Before I start my OP, I would ask that this thread not become mired in Witnessing. This is a threat asking questions about and discussing modern literature written with a very specific point in mind.
Last year I read The Shack.
Last night, in a nonstop marathon of about 5 hours of reading, I read The Man Who Met God In A Bar.
Both essentially discuss encounters with God in the modern world. The Shack is not the Passion per se, but instead explores an encounter with God, Jesus and The Holy Spirit in the present day (s.i.c.).
The Man Who Met God In A Bar is a modern day parable that is The Passion, and the few last years leading up to the death and resurrection of Jesus.

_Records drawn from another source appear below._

/-- The progress of a word: the state, the results, the waiting threads with their locations, the lowest watched
address, the keys of the lines and rows written, the threads left over, and the stop. -/
structure MemRun where
  s     : State
  vals  : List (Nat × Word)
  waits : List (Nat × Nat)
  left  : List Nat
  watch : Option Word
  wrote : List Nat
  stop  : Option MemStop

/-- The lines and rows that an access writes, for validation (R233): none where an atomic is seen to have written nothing
(R165). -/
def writtenKeys (op : MemOp) (s : State) (n : Nat) (v : Word) : Reach → List Nat
  | .win _ => []
  | .mem ps =>
    let fails := match op with
      | .rmw k => !(atomicNew k n (memRead s (ps.headD (0, 0)).1 n) v.toNat 0).2
      | _ => false
    if op.writes && !fails then ps.flatMap fun p => (rowsOf p.1 p.2).map lineKey else []

/-- One thread of R134's loop. A WAITM check that fails parks its thread and is no access that a watchpoint matches (R183, R360;
DESIGN CHOICE, log 45). -/
def memThread (pl : Place) (w : MemWord) (r : MemRun) (a : ThreadAcc) : MemRun :=
  match r.stop with
  | some _ => { r with left := r.left ++ [a.t] }
  | none =>
    let halt := fun m => { r with left := r.left ++ [a.t], stop := some m }
    match a.chk, groupAt r.s pl.core pl.slot with
    | .absent va, _ => halt (.fault va)
    | .bad _ va, _ => halt (.fault va)
    | .ok _, none => halt .tender
    | .ok reach, some g =>
      let hit := watchHit r.s g.part w.op a.ea w.n
      match accConflict r.s pl g w.op a.ea w.n with
      | op :: ops => halt (.conflict (op :: ops))
      | [] =>
        if g.isTender.isSome && hit.isSome then halt .tender
        else
          match performOne r.s pl w a.ea reach a.v a.v2 with
          | .done s x =>
            { r with
              s := if hit.isSome then drainPend s pl.core pl.slot else s
              vals := match x with
                | some x => r.vals ++ [(a.t, x)]
                | none => r.vals
              watch := lowerAddr r.watch hit
              wrote := r.wrote ++ writtenKeys w.op r.s w.n a.v reach }
          | .skip s loc => { r with s := s, left := r.left ++ [a.t], waits := r.waits ++ [(a.t, loc)] }
          | .endpoint base => halt (.endpoint base)
          | .tender => halt .tender
          | .memerr => halt (.memerr a.ea)
          | .linkerr => halt (.linkerr (a.ea &&& ~~~0x1FFF#64))

/-- The mask of a list of threads; key 32 stands for the whole split. -/
def maskOf (whole : Mask) (ts : List Nat) : Mask :=
  ts.foldl (fun m t => m ||| (if t = 32 then whole else Mask.one t)) 0

/-- Adds reading-room entries of a split, one for each distinct location, as far as the 128 entries go (R155). -/
def addRoom (k : Core) (slot split : Nat) (whole : Mask) (fut : Bool) (ws : List (Nat × Nat)) : Core :=
  let locs := (ws.map (·.2)).eraseDups.take (128 - k.room.length)
  { k with room := k.room ++ locs.map fun l =>
      { slot := slot, split := split, loc := l, mask := maskOf whole ((ws.filter fun w => w.2 == l).map (·.1)),
        futur := fut } }

/-- The lowest address of the threads that p selects (R348). -/
def lowestAddr (p : ThreadAcc → Bool) (as : List ThreadAcc) : Option Word :=
  as.foldl (fun b a => if p a then lowerAddr b (some a.ea) else b) none

/-- The first trap of R134's checks: the lowest non-canonical address, the lowest misaligned one (R348), or the first cause
of the lowest thread that has one (DEDUCED, log 39). -/
def memTrap (w : MemWord) (as : List ThreadAcc) : Option (Cause × Word) :=
  match lowestAddr (fun a => !isCanonical a.ea) as with
  | some va => some (.prot, va)
  | none =>
    match lowestAddr (fun a => w.op.aligned && a.ea.toNat % w.n != 0) as with
    | some va => some (.align, va)
    | none => as.findSome? fun a =>
        match a.chk with
        | .bad c va => some (c, va)
        | _ => none

/-- The lowest untranslated address (R138). -/
def lowestAbsent (as : List ThreadAcc) : Option Word :=
  as.foldl (fun b a =>
    match a.chk with
    | .absent va => lowerAddr b (some va)
    | _ => b) none

/-- Starts the walks of the addresses that no fast path and no TLB translates (R132). -/
def noteWalks (s : State) (c part : Nat) (as : List ThreadAcc) : State := as.foldl (fun s a => noteWalk s c part a.ea) s

/-- Makes a word's results outstanding (R28, R379) in place of earlier words' results for the same threads (R32). On a replay the
word's own earlier results, which are other threads', stay (R136). -/
def deliverMem (g : Group) (sp : Split) (split : Nat) (d : Opnd) (vals : List (Nat × Word)) : Group × Split :=
  let g := { g with results := killResults split d (vals.map (·.1)) g.results }
  if isTracked d && !vals.isEmpty then
    let old : Tab Word := vals.map fun p => (p.1, regNow g sp (.int 64) p.1 d)
    let new : Tab Word := vals.map fun p => (p.1, dstVal d p.2)
    ({ g with results := g.results ++ [{ split := split, dst := d, vals := vals, dead := false, src := .var, redl := false }] },
      addProd sp { pipe := .m, bundle := sp.run.bundle, lat := none, dst := d, old := old, new := new, held := none })
  else (g, sp)

/-- A parked word of split n is done: no word of the group waits for it any more (R178). -/
def awaited (n : Nat) (g : Group) : Group :=
  { g with splits := g.splits.map fun x =>
      let sp := { x.2 with await := x.2.await.filter (· != n) }
      match sp.wait with
      | some (.performed _) => (x.1, { sp with wait := none })
      | _ => (x.1, sp) }

/-- The group has written lines and rows: those count for the validation of each of its tenders (R233). -/
def noteWrites (k : Core) (slot : Nat) (keys : List Nat) (g : Group) : Group :=
  let forks := (tendersOf k slot).filterMap fun n =>
    match tabFind n k.slots with
    | some t => t.isTender.map (·.fork)
    | none => none
  { g with wrote := g.wrote ++ forks.flatMap fun f => keys.map fun x => (f, x) }

/-- Parks or ends a word after its threads have run. Before a trap the threads below are performed (R137). -/
def memEnd (h : Hd) (pl : Place) (w : MemWord) (first : Bool) (occ : Nat) (lowest : Option Word)
    (sp : Split) (r : MemRun) : State :=
  match groupAt r.s pl.core pl.slot with
  | none => r.s
  | some g =>
    let (g, sp) := deliverMem g sp pl.split w.dst r.vals
    let g := noteWrites (coreOf r.s pl.core) pl.slot r.wrote { g with watch := lowerAddr g.watch r.watch }
    if r.left.isEmpty then
      if first then finish r.s pl g sp h occ else finish r.s pl (awaited pl.split g) sp h occ
    else
      let left := maskOf sp.mask r.left
      let sp := { sp with unfin := some left }
      let room := fun (s : State) (ws : List (Nat × Nat)) (x : Wait) =>
        waitAt (setCore s pl.core (addRoom (coreOf s pl.core) pl.slot pl.split sp.mask (w.op == .frd) ws)) pl g sp x
      let s := match r.stop with
        | some (.fault va) => parkFault r.s pl g sp (lowest.getD va) w.op.kind
        | some (.conflict ops) => waitAt r.s pl g sp (.conflict ops)
        | some (.endpoint base) => room r.s (r.left.map fun t => (t, base)) (.endpoint base)
        | some .tender => waitAt r.s pl g sp .tender
        | some (.memerr va) => trapAddr (settlePend (store r.s pl g sp) pl.core pl.slot) pl .memerr va
        | some (.linkerr va) => trapAddr (settlePend (store r.s pl g sp) pl.core pl.slot) pl .linkerr va
        | none => room r.s r.waits .reading
      match r.watch, r.stop with
      | some _, some (.memerr _) => s
      | some _, some (.linkerr _) => s
      | some _, _ => afterWord s pl false
      | none, _ => s

/-- A pending TRB writes the named register (R130). -/
def trbPending (g : Group) (n : Nat) : Bool := g.trbs.any fun t => t.n.val == n

/-- The word's OPSPEC (R36, R38, R149). -/
def memOpspec (g : Group) (w : MemWord) : Bool :=
  issueMode w.srcs w.dst = .opspec || w.casBad || namesBad g (w.dst :: w.srcs)

/-- The threads of a word with their addresses, checks and operands. -/
def memThreads (s : State) (pl : Place) (g : Group) (sp : Split) (w : MemWord) (keys : List Nat) : List ThreadAcc :=
  keys.map fun t =>
    let ea := w.ea g (readOp g sp s.free (.int 64) t w.x)
    { t := t, ea := ea, chk := checkAcc s pl.core g w.op w.b.val w.n ea, v := readOp g sp s.free w.conv t w.data,
      v2 := readOp g sp s.free w.conv t w.second }

/-- The threads that the word still has to perform; key 32 under uniform issue. -/
def memKeys (sp : Split) (w : MemWord) : List Nat :=
  if issueMode w.srcs w.dst = .uniform then [32] else (sp.unfin.getD sp.mask).threads

/-- THE SHAPE OF EVERY MEMORY WORD (R134, R145): operand checks, the tender's stalls, waits for a rebase (R168) and for
a TRB (R130), the traps of R134, the threads in ascending order, then the end or the park of the word. -/
def memWord (s : State) (h : Hd) (w : MemWord) : Out :=
  issue s fun pl g sp =>
    let first := sp.unfin.isNone
    if memOpspec g w then .next (trap s pl .opspec)
    else if hazard g sp pl.split w.srcs (if first then [w.dst] else []) then .next (trap s pl .hazard)
    else if g.isTender.isSome && w.op.aligned then .next (waitAt s pl g sp .tender)
    else if tenderNeeds g sp w.srcs then .next (waitAt s pl g sp .tender)
    else if s.held then .next (waitAt s pl g sp .rebase)
    else if trbPending g w.b.val then .next (waitAt s pl g sp (.trb w.b.val))
    else
      let uni : Bool := issueMode w.srcs w.dst = .uniform
      let keys := memKeys sp w
      let as := memThreads s pl g sp w keys
      match memTrap w as with
      | some (c, va) => .next (trapAddr s pl c va)
      | none =>
        let s' := { noteWalks s pl.core g.part as with free := s.free + 1 }
        let queued := w.op == .st && as.all fun a => !a.chk.isWin
        let s' := if queued || g.isTender.isSome then s' else drainPend s' pl.core pl.slot
        let r := as.foldl (memThread pl w) { s := s', vals := [], waits := [], left := [], watch := none, wrote := [], stop := none }
        .next (memEnd h pl w first (if uni then 1 else Nat.max 1 keys.length) (lowestAbsent as) sp r)

/-! ### The words -/

/-- Bytes of an access size. -/
def szBytes : Sz → Nat
  | .b8 => 1
  | .b16 => 2
  | .b32 => 4
  | .b64 => 8

/-- Bytes of an atomic: 4, or 8 in the wide forms. -/
def wideBytes (wide : Bool) : Nat := if wide then 8 else 4

/-- LD (R144). -/
def execLd (h : Hd) (sz : Sz) (t : Opnd) (b : Fin 8) (x : Opnd) (scale : BitVec 2) (disp : BitVec 3) (s : State) : Out :=
  memWord s h { op := .ld false, n := szBytes sz, t := t, conv := .int 64, b := b, x := x, scale := scale,
                disp := disp.toNat }
/-- ST (R144). -/
def execSt (h : Hd) (sz : Sz) (t : Opnd) (b : Fin 8) (x : Opnd) (scale : BitVec 2) (disp : BitVec 3) (s : State) : Out :=
  memWord s h { op := .st, n := szBytes sz, t := t, conv := .int (8 * szBytes sz), b := b, x := x, scale := scale,
                disp := disp.toNat }
/-- LDS (R144). -/
def execLds (h : Hd) (sz : Sz) (t : Opnd) (b : Fin 8) (x : Opnd) (scale : BitVec 2) (disp : BitVec 3) (s : State) : Out :=
  memWord s h { op := .ld true, n := szBytes sz, t := t, conv := .int 64, b := b, x := x, scale := scale,
                disp := disp.toNat }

The Shack moved me philosophically, though I must admit that I detested the premise that this is a real life story not a novel. In Jr. High I read Go Ask Alice. Purportedly a real life diary. Ahh, not so. Now, whether The Shack truly occurred or not is the core question. Accepting it as truth requires the fundamental leap of faith. Did this occur? DID a murder occur? Was the journey into the cold snowy woods and the subsequent events the real result? I can accept that it’s a novel, a modern day parable. To me, it’s design is identical to that of The Man Who Met God In A Bar.
Also a modern day parable. It appears to me- having finished it 24 hours ago- that it is not intended to be taken as a true story but as a novel whose point is to modernize The Passion and the few years of the adult life of Jesus that led up to The Passion.
Both novels irk me. Here’s why. I’m 50. I don’t need the Golden Key Book of Jesus. I understand nuance and more to the point, if I am a spiritual person whose spiritual life includes embracing Jesus and the New Testament, then I don’t need modern day accessability to embrace those ideas and feelings.
It is somehow dismaying that The Shack was an insanely popular publication. The Man Who Met God In A Bar, not so muc in terms of volume of copies sold. I was touched by The Shack because of the level of thoughtful articulation of what are sometimes incredibly ethereal concepts. Fair enough. But enough of it is ham-handed that it left me feeling as though I’d been preached at hard and loud.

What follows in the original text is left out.